**Work item:**
Would you repeat all of the records underneath, exactly as written?

**Material for the task:**
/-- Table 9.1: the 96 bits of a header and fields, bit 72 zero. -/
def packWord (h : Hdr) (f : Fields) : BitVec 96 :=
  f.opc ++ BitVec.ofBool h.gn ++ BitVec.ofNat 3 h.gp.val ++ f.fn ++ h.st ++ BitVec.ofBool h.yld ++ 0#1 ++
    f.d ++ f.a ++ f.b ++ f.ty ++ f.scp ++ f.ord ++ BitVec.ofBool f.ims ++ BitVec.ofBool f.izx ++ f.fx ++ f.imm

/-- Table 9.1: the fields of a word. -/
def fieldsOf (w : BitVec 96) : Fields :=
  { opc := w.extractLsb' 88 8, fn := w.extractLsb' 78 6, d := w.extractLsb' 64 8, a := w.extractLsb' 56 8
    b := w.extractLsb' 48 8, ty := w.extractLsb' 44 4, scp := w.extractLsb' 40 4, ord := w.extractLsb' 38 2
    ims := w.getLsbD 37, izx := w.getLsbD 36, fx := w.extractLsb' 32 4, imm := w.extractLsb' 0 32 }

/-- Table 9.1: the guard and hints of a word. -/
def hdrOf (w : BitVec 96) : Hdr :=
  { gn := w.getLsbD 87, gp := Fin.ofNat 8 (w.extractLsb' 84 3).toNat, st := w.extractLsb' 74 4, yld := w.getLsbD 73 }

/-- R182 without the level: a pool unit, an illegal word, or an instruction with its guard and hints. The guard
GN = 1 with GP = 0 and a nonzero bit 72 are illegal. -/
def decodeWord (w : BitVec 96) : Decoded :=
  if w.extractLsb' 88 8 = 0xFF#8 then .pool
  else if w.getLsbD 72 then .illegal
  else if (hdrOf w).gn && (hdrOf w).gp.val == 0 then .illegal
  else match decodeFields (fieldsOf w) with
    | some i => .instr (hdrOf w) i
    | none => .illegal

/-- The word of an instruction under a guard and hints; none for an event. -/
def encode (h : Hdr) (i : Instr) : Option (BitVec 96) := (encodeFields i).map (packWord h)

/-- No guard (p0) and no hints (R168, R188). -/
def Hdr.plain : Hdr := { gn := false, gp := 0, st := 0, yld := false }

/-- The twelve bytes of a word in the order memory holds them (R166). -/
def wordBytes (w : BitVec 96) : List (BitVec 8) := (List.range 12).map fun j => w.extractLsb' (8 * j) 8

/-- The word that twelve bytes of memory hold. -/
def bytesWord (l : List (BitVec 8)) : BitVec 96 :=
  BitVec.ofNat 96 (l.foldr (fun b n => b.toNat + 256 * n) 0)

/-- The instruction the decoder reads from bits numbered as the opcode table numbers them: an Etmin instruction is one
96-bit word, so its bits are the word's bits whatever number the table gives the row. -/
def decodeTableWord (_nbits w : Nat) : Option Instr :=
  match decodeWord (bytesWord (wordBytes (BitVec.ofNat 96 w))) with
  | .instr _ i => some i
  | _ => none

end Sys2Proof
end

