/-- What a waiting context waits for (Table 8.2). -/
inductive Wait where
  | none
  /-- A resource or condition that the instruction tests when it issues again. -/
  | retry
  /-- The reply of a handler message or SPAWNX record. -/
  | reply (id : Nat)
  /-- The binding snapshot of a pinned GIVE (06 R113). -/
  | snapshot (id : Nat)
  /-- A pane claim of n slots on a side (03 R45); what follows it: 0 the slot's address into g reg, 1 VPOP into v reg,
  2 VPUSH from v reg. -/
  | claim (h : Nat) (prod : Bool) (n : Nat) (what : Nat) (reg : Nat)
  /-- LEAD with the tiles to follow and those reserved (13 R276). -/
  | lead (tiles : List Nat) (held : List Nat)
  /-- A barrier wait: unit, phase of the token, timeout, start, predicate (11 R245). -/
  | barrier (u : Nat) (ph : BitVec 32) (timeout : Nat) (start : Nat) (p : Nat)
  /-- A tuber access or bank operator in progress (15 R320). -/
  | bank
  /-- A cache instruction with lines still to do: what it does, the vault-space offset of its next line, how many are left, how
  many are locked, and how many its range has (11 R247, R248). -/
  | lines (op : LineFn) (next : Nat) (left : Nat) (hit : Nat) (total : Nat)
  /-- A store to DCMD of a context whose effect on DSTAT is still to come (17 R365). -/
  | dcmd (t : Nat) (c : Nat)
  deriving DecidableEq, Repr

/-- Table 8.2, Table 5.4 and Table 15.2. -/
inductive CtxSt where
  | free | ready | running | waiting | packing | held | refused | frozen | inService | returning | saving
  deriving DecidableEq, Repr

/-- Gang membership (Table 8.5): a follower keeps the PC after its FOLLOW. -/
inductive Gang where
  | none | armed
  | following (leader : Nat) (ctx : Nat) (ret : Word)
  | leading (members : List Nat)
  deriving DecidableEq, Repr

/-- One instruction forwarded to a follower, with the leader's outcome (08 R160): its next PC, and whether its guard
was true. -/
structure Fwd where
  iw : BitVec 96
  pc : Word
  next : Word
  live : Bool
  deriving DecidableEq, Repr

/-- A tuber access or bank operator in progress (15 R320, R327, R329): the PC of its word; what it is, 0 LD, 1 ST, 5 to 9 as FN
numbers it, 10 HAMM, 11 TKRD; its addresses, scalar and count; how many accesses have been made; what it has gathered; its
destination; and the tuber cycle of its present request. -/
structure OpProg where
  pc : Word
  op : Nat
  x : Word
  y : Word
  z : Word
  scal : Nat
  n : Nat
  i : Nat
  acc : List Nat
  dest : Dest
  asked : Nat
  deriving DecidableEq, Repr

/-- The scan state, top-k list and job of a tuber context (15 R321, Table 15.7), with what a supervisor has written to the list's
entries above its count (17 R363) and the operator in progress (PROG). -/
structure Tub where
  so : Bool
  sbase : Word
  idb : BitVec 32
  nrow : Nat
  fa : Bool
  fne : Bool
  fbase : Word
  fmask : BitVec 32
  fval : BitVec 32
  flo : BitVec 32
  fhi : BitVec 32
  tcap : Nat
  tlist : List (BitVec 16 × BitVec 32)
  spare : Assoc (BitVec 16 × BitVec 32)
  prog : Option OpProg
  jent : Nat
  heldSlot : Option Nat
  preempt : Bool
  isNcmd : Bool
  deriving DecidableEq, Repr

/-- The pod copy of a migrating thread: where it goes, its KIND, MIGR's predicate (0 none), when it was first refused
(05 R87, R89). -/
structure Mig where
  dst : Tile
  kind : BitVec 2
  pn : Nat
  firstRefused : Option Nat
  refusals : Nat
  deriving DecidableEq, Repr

**Response area:**
/-- Table 9.1: the 96 bits of a header and fields, bit 72 zero. -/
def packWord (h : Hdr) (f : Fields) : BitVec 96 :=
  f.opc ++ BitVec.ofBool h.gn ++ BitVec.ofNat 3 h.gp.val ++ f.fn ++ h.st ++ BitVec.ofBool h.yld ++ 0#1 ++
    f.d ++ f.a ++ f.b ++ f.ty ++ f.scp ++ f.ord ++ BitVec.ofBool f.ims ++ BitVec.ofBool f.izx ++ f.fx ++ f.imm

/-- Table 9.1: the fields of a word. -/
def fieldsOf (w : BitVec 96) : Fields :=
  { opc := w.extractLsb' 88 8, fn := w.extractLsb' 78 6, d := w.extractLsb' 64 8, a := w.extractLsb' 56 8
    b := w.extractLsb' 48 8, ty := w.extractLsb' 44 4, scp := w.extractLsb' 40 4, ord := w.extractLsb' 38 2
    ims := w.getLsbD 37, izx := w.getLsbD 36, fx := w.extractLsb' 32 4, imm := w.extractLsb' 0 32 }

/-- Table 9.1: the guard and hints of a word. -/
def hdrOf (w : BitVec 96) : Hdr :=
  { gn := w.getLsbD 87, gp := Fin.ofNat 8 (w.extractLsb' 84 3).toNat, st := w.extractLsb' 74 4, yld := w.getLsbD 73 }

/-- R182 without the level: a pool unit, an illegal word, or an instruction with its guard and hints. The guard
GN = 1 with GP = 0 and a nonzero bit 72 are illegal. -/
def decodeWord (w : BitVec 96) : Decoded :=
  if w.extractLsb' 88 8 = 0xFF#8 then .pool
  else if w.getLsbD 72 then .illegal
  else if (hdrOf w).gn && (hdrOf w).gp.val == 0 then .illegal
  else match decodeFields (fieldsOf w) with
    | some i => .instr (hdrOf w) i
    | none => .illegal

/-- The word of an instruction under a guard and hints; none for an event. -/
def encode (h : Hdr) (i : Instr) : Option (BitVec 96) := (encodeFields i).map (packWord h)

/-- No guard (p0) and no hints (R168, R188). -/
def Hdr.plain : Hdr := { gn := false, gp := 0, st := 0, yld := false }

/-- The twelve bytes of a word in the order memory holds them (R166). -/
def wordBytes (w : BitVec 96) : List (BitVec 8) := (List.range 12).map fun j => w.extractLsb' (8 * j) 8

/-- The word that twelve bytes of memory hold. -/
def bytesWord (l : List (BitVec 8)) : BitVec 96 :=
  BitVec.ofNat 96 (l.foldr (fun b n => b.toNat + 256 * n) 0)

/-- The instruction the decoder reads from bits numbered as the opcode table numbers them: an Etmin instruction is one
96-bit word, so its bits are the word's bits whatever number the table gives the row. -/
def decodeTableWord (_nbits w : Nat) : Option Instr :=
  match decodeWord (bytesWord (wordBytes (BitVec.ofNat 96 w))) with
  | .instr _ i => some i
  | _ => none

end Sys2Proof
end

/-- What a waiting context waits for (Table 8.2). -/
inductive Wait where
  | none
  /-- A resource or condition that the instruction tests when it issues again. -/
  | retry
  /-- The reply of a handler message or SPAWNX record. -/
  | reply (id : Nat)
  /-- The binding snapshot of a pinned GIVE (06 R113). -/
  | snapshot (id : Nat)
  /-- A pane claim of n slots on a side (03 R45); what follows it: 0 the slot's address into g reg, 1 VPOP into v reg,
  2 VPUSH from v reg. -/
  | claim (h : Nat) (prod : Bool) (n : Nat) (what : Nat) (reg : Nat)
  /-- LEAD with the tiles to follow and those reserved (13 R276). -/
  | lead (tiles : List Nat) (held : List Nat)
  /-- A barrier wait: unit, phase of the token, timeout, start, predicate (11 R245). -/
  | barrier (u : Nat) (ph : BitVec 32) (timeout : Nat) (start : Nat) (p : Nat)
  /-- A tuber access or bank operator in progress (15 R320). -/
  | bank
  /-- A cache instruction with lines still to do: what it does, the vault-space offset of its next line, how many are left, how
  many are locked, and how many its range has (11 R247, R248). -/
  | lines (op : LineFn) (next : Nat) (left : Nat) (hit : Nat) (total : Nat)
  /-- A store to DCMD of a context whose effect on DSTAT is still to come (17 R365). -/
  | dcmd (t : Nat) (c : Nat)
  deriving DecidableEq, Repr

/-- Table 8.2, Table 5.4 and Table 15.2. -/
inductive CtxSt where
  | free | ready | running | waiting | packing | held | refused | frozen | inService | returning | saving
  deriving DecidableEq, Repr

/-- Gang membership (Table 8.5): a follower keeps the PC after its FOLLOW. -/
inductive Gang where
  | none | armed
  | following (leader : Nat) (ctx : Nat) (ret : Word)
  | leading (members : List Nat)
  deriving DecidableEq, Repr

/-- One instruction forwarded to a follower, with the leader's outcome (08 R160): its next PC, and whether its guard
was true. -/
structure Fwd where
  iw : BitVec 96
  pc : Word
  next : Word
  live : Bool
  deriving DecidableEq, Repr

/-- A tuber access or bank operator in progress (15 R320, R327, R329): the PC of its word; what it is, 0 LD, 1 ST, 5 to 9 as FN
numbers it, 10 HAMM, 11 TKRD; its addresses, scalar and count; how many accesses have been made; what it has gathered; its
destination; and the tuber cycle of its present request. -/
structure OpProg where
  pc : Word
  op : Nat
  x : Word
  y : Word
  z : Word
  scal : Nat
  n : Nat
  i : Nat
  acc : List Nat
  dest : Dest
  asked : Nat
  deriving DecidableEq, Repr

/-- The scan state, top-k list and job of a tuber context (15 R321, Table 15.7), with what a supervisor has written to the list's
entries above its count (17 R363) and the operator in progress (PROG). -/
structure Tub where
  so : Bool
  sbase : Word
  idb : BitVec 32
  nrow : Nat
  fa : Bool
  fne : Bool
  fbase : Word
  fmask : BitVec 32
  fval : BitVec 32
  flo : BitVec 32
  fhi : BitVec 32
  tcap : Nat
  tlist : List (BitVec 16 × BitVec 32)
  spare : Assoc (BitVec 16 × BitVec 32)
  prog : Option OpProg
  jent : Nat
  heldSlot : Option Nat
  preempt : Bool
  isNcmd : Bool
  deriving DecidableEq, Repr

/-- The pod copy of a migrating thread: where it goes, its KIND, MIGR's predicate (0 none), when it was first refused
(05 R87, R89). -/
structure Mig where
  dst : Tile
  kind : BitVec 2
  pn : Nat
  firstRefused : Option Nat
  refusals : Nat
  deriving DecidableEq, Repr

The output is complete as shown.